*About this exercise*. Examine the data line by line and report how many lines include the word "outcome", with no additional output.

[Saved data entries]
*-*-*

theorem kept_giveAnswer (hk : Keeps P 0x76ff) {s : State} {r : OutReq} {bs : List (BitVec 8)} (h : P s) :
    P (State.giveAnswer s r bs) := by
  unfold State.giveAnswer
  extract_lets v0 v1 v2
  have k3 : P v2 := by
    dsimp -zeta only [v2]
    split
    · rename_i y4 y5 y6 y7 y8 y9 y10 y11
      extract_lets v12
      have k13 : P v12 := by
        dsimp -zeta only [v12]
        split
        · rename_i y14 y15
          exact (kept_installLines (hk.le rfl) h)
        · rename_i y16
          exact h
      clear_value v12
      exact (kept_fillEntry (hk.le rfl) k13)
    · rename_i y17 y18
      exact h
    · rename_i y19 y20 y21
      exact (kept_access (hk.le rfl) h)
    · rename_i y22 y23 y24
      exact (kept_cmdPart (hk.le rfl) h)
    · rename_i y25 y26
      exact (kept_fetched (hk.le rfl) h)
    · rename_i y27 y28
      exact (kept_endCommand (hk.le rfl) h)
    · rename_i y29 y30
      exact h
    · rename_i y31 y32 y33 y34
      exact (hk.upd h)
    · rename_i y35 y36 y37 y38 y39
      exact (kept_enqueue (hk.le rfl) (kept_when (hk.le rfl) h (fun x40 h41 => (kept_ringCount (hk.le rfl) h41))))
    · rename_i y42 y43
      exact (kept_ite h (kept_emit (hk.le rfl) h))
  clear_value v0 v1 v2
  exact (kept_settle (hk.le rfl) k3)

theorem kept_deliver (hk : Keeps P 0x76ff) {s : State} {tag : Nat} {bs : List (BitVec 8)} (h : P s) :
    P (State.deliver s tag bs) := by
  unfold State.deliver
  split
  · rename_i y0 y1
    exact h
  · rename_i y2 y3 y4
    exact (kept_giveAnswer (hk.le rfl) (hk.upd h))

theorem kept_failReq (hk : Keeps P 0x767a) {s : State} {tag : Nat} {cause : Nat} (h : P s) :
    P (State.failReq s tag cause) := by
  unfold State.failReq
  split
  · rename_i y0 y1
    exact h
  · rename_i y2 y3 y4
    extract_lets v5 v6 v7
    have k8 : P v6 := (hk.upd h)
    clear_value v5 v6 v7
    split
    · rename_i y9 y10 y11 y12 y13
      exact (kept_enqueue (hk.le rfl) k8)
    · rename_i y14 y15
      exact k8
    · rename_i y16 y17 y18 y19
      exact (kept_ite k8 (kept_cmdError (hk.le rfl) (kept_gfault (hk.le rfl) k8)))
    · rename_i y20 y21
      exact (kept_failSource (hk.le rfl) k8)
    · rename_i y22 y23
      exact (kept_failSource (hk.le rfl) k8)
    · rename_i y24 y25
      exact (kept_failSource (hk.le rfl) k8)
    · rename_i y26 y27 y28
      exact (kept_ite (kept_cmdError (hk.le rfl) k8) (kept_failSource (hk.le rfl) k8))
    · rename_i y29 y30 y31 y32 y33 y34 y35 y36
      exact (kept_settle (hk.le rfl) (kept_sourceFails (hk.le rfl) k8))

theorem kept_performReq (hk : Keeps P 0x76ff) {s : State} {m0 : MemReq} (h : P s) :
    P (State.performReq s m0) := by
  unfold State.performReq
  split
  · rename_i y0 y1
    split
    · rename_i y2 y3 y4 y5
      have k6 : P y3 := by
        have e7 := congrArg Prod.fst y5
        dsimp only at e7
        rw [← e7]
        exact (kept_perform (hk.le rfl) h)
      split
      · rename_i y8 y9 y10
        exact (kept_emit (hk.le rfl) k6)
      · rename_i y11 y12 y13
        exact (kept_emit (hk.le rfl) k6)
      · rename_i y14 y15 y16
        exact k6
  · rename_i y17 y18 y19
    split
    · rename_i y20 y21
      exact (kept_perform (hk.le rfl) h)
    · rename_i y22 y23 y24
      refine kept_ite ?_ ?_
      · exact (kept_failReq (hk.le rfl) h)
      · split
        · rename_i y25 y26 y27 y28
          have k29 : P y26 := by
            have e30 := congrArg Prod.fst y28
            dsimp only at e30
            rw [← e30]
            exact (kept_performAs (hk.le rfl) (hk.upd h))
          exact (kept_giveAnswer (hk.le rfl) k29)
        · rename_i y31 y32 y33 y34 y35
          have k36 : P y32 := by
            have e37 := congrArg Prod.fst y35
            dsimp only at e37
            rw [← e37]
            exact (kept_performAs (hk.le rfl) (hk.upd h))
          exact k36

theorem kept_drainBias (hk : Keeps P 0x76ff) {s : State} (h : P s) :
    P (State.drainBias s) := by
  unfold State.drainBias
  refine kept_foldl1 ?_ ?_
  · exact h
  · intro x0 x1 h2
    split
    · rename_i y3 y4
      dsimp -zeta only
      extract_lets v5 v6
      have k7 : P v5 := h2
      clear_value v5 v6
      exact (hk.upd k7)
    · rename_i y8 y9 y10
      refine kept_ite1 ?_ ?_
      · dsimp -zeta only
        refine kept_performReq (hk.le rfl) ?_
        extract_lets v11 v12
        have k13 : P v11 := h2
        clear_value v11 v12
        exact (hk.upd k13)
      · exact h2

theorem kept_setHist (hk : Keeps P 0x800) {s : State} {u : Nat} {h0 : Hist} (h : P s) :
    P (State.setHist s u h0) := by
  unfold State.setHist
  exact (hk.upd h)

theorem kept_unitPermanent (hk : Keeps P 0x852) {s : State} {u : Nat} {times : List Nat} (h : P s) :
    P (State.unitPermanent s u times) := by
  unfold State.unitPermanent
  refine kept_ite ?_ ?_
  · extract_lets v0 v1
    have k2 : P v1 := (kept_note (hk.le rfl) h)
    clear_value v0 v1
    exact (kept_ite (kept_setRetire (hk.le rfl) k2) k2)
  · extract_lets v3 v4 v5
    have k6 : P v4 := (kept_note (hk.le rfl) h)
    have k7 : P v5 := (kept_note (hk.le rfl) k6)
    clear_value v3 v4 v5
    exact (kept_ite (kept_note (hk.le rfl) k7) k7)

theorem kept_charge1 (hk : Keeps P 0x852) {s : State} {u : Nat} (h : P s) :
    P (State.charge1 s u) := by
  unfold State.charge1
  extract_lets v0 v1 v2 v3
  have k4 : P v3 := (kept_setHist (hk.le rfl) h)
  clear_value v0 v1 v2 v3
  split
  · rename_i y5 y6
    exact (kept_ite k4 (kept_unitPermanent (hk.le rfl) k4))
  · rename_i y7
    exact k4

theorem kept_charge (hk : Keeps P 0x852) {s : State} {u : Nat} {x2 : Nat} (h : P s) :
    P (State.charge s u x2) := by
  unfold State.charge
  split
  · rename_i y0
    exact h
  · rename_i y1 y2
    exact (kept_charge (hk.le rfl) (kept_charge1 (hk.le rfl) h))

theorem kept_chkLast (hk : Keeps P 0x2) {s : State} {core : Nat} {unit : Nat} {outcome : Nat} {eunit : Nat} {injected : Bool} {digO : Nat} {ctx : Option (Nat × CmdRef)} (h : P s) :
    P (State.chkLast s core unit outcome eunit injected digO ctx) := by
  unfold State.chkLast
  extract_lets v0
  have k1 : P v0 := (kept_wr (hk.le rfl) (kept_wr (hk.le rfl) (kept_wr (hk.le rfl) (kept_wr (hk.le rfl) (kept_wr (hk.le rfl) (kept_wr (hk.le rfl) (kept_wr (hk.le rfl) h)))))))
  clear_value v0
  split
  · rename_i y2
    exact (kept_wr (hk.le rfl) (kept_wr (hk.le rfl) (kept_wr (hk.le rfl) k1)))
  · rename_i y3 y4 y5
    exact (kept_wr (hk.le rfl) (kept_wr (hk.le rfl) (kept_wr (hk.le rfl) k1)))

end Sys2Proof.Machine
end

*-*-*

*Response below*. 2